Source records:
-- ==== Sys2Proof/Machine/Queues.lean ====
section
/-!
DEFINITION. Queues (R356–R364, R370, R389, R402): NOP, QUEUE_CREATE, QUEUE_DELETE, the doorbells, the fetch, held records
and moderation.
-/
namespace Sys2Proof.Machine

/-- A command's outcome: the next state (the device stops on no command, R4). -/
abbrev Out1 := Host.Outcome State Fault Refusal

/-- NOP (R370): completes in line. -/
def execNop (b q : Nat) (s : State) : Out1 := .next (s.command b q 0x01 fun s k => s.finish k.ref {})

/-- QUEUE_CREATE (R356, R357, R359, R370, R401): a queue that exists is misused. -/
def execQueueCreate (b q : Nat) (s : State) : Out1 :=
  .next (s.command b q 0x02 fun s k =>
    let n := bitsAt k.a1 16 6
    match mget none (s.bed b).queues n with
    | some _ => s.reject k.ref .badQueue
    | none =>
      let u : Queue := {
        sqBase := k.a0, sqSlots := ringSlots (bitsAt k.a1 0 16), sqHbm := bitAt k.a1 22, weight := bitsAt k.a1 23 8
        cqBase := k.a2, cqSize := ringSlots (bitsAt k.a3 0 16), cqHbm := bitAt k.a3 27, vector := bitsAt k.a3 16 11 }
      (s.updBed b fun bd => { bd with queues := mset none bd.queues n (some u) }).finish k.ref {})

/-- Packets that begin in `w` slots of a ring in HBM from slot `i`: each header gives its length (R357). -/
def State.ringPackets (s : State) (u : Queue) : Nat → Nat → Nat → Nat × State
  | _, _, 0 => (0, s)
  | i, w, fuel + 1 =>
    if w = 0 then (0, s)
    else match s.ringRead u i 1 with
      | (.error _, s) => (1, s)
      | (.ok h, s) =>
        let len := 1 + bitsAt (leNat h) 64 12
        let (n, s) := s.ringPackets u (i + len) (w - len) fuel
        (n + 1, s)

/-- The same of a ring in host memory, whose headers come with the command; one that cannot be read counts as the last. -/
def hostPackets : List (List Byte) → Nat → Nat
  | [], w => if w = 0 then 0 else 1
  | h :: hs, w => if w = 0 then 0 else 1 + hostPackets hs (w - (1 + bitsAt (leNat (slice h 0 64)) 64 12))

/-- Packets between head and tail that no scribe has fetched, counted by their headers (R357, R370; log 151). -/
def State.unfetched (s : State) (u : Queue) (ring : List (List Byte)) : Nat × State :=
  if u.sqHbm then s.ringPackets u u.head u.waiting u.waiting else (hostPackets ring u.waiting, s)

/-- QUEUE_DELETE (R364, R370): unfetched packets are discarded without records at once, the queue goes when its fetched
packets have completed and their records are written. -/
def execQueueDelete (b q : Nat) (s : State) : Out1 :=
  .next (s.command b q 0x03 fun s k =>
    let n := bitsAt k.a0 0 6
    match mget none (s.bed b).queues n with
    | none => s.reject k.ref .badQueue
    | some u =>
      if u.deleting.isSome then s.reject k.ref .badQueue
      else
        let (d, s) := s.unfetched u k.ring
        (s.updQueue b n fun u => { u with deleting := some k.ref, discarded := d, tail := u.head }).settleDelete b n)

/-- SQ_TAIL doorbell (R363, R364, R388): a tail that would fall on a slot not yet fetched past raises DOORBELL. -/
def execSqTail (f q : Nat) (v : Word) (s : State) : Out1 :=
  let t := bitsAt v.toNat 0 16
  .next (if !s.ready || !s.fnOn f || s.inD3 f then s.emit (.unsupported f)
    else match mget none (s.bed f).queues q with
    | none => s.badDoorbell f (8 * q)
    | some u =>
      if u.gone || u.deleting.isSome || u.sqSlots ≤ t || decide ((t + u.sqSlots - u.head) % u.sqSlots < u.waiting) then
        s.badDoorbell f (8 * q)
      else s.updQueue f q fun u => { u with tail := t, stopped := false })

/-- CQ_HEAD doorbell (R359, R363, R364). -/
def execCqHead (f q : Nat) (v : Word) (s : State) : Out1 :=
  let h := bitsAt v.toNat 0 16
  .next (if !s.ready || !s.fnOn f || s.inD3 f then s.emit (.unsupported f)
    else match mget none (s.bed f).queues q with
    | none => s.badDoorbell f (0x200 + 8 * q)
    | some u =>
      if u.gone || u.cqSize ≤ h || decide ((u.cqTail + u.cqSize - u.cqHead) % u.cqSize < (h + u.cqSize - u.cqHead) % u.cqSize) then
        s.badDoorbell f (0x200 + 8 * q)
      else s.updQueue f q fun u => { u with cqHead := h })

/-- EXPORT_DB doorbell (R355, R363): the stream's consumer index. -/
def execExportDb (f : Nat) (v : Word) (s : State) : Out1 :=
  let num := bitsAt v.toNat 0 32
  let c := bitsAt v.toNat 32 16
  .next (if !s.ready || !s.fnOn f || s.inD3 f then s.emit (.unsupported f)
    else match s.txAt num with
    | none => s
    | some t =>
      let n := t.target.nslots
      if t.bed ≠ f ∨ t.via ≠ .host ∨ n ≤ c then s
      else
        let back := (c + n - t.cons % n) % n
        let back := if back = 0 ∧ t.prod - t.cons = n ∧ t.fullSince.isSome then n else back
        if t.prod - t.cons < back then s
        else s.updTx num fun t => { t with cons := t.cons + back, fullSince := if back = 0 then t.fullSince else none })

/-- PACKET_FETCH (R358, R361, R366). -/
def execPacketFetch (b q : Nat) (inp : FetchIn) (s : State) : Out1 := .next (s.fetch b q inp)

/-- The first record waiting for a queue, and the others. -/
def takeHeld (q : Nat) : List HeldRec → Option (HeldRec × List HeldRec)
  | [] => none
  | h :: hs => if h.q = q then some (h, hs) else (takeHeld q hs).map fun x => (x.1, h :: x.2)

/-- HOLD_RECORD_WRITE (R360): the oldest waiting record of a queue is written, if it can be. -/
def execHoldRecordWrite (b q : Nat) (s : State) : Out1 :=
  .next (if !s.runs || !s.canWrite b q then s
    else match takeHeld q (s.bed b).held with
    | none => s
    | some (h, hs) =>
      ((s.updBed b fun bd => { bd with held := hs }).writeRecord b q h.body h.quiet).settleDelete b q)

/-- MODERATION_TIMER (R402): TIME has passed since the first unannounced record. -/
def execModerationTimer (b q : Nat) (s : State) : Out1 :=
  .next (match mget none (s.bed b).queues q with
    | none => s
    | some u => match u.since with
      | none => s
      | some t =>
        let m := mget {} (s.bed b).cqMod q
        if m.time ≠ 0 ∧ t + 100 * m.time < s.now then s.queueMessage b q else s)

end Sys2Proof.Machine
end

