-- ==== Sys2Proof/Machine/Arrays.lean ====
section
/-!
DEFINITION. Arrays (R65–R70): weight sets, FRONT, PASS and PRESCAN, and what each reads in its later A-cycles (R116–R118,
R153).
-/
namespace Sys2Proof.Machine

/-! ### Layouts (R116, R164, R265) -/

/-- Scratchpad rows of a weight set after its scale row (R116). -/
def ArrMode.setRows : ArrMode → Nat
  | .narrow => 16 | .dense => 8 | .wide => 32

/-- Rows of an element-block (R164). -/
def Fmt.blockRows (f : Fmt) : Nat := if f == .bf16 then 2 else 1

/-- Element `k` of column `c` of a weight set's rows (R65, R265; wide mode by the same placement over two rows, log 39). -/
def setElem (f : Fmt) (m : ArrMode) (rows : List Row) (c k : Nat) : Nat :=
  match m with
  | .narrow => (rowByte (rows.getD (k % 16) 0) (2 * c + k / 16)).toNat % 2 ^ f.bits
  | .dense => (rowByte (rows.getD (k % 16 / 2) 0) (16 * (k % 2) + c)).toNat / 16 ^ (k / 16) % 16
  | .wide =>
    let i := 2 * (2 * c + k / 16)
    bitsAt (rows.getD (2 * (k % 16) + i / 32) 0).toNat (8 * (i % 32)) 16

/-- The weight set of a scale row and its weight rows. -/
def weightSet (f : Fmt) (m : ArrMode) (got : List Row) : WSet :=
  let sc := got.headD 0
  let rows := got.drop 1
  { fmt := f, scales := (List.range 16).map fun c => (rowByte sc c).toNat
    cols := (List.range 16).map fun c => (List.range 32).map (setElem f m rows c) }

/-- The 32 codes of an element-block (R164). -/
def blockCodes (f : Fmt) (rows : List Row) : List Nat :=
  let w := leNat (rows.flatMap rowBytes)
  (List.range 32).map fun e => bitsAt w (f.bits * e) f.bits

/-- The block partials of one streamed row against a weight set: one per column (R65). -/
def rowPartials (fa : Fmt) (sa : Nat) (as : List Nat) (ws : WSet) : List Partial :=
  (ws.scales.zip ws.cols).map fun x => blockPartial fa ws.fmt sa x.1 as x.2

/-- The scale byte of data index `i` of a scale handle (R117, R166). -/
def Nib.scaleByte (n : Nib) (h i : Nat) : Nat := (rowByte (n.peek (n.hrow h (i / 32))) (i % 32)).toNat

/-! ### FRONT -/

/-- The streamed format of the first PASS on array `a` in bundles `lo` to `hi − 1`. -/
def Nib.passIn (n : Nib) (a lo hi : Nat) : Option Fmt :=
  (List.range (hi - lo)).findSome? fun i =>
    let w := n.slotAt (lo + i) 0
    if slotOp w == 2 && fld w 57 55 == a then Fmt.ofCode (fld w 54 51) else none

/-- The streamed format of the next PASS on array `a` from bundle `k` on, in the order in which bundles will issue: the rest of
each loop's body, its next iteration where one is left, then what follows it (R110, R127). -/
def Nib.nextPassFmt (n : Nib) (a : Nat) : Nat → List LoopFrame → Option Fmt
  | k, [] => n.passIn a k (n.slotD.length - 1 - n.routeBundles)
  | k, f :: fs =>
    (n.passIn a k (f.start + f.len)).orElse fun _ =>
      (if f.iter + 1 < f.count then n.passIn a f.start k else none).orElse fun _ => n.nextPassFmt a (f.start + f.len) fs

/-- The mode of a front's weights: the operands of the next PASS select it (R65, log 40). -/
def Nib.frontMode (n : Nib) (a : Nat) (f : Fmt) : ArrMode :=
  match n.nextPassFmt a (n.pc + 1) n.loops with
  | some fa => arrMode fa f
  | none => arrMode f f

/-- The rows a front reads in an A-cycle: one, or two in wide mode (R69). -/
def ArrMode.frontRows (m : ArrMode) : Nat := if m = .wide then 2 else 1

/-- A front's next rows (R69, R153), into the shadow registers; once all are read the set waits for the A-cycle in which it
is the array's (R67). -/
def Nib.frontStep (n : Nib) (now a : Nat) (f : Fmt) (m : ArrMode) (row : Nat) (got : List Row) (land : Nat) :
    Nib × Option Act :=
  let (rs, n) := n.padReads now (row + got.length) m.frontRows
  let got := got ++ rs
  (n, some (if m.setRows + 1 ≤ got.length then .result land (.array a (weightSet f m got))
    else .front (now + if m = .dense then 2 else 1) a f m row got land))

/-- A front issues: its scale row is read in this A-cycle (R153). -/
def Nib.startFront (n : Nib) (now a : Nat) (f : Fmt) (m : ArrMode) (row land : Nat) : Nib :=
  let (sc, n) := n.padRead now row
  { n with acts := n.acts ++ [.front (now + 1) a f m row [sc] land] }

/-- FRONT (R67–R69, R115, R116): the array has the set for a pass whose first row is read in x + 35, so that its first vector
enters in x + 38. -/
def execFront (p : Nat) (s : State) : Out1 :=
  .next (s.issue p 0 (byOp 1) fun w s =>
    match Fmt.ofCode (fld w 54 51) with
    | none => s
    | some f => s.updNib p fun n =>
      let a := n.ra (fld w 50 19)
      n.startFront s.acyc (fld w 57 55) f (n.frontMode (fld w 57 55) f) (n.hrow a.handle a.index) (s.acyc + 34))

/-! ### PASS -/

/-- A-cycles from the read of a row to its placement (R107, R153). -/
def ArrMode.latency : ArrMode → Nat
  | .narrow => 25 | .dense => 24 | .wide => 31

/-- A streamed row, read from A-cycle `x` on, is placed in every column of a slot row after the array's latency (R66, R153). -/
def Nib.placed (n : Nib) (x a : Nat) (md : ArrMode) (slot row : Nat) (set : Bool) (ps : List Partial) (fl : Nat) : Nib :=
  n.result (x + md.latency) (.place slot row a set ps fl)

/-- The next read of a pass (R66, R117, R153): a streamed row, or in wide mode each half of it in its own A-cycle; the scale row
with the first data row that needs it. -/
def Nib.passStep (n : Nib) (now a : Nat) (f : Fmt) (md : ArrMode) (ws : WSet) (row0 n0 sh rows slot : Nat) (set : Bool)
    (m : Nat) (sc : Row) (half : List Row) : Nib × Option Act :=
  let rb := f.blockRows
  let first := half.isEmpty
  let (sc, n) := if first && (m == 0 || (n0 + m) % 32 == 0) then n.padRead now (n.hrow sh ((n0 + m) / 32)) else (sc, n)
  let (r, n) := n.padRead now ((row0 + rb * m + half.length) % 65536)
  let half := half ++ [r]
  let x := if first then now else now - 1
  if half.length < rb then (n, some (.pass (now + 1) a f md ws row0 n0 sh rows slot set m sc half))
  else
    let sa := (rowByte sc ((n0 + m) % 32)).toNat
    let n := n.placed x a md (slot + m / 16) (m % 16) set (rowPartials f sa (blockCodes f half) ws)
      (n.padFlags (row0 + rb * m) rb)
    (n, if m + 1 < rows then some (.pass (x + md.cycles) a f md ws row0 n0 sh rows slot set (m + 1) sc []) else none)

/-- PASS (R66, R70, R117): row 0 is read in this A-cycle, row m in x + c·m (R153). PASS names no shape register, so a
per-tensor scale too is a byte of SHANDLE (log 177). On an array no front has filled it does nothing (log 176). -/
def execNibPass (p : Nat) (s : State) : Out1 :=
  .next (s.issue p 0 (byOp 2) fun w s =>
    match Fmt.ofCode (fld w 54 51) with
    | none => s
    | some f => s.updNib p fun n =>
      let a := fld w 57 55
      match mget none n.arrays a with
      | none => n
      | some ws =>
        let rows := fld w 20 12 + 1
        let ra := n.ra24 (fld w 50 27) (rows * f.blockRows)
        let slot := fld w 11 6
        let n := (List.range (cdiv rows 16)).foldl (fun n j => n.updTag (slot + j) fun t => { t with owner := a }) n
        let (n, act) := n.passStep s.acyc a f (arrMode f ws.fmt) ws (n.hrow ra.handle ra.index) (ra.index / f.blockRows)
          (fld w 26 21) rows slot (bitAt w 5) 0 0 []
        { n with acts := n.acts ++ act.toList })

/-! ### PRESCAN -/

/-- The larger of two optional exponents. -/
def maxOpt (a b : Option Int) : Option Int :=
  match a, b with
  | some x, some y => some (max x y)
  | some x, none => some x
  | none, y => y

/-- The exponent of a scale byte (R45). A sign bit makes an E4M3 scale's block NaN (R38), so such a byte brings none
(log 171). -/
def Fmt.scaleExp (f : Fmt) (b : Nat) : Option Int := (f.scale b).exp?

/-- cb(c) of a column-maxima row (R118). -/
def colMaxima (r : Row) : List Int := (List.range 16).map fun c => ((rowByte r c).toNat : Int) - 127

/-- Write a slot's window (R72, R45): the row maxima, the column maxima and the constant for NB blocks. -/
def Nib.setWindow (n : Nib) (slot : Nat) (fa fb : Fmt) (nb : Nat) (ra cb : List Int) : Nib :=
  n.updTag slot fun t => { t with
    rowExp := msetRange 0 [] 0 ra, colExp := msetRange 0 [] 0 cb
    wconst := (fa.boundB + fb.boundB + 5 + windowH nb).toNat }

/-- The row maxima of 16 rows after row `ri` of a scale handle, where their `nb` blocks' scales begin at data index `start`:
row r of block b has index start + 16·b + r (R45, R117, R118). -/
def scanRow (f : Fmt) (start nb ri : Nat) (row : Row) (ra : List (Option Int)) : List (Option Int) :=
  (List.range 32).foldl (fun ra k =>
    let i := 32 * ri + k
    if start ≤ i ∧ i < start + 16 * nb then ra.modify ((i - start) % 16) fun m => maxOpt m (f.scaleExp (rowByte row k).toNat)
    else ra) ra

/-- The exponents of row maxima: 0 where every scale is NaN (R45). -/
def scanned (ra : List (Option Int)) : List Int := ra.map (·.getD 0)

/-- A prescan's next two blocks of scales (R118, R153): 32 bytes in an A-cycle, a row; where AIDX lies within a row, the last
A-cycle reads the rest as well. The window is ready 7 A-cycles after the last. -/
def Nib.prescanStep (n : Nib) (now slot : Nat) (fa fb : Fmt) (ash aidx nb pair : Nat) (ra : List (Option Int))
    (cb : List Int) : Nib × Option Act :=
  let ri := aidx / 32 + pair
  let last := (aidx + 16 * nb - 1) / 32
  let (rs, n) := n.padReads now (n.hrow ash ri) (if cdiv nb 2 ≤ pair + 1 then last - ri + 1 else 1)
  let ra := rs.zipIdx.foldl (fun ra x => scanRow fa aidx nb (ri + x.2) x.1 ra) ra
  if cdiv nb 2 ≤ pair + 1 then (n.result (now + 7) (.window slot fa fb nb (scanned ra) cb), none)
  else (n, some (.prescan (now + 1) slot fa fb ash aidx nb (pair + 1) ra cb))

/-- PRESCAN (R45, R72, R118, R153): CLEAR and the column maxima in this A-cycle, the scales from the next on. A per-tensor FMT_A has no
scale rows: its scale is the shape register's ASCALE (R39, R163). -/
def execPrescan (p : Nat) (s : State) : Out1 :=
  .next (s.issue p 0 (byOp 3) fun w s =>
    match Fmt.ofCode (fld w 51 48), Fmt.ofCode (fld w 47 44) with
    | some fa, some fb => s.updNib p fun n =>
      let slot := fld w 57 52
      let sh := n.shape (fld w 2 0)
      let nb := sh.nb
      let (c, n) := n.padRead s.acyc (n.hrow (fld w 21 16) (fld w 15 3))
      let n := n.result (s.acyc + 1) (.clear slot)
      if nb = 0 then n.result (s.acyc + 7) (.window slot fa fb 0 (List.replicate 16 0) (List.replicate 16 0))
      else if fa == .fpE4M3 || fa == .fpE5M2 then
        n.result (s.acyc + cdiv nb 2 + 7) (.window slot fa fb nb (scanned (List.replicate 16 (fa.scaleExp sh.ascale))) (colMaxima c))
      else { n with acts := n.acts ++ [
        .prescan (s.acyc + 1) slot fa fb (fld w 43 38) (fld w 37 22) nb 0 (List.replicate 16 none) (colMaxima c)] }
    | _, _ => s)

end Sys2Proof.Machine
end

**Work to complete**. Provide the count of lines holding the word "mget" in these entries, and no other words.

**Task result**. 7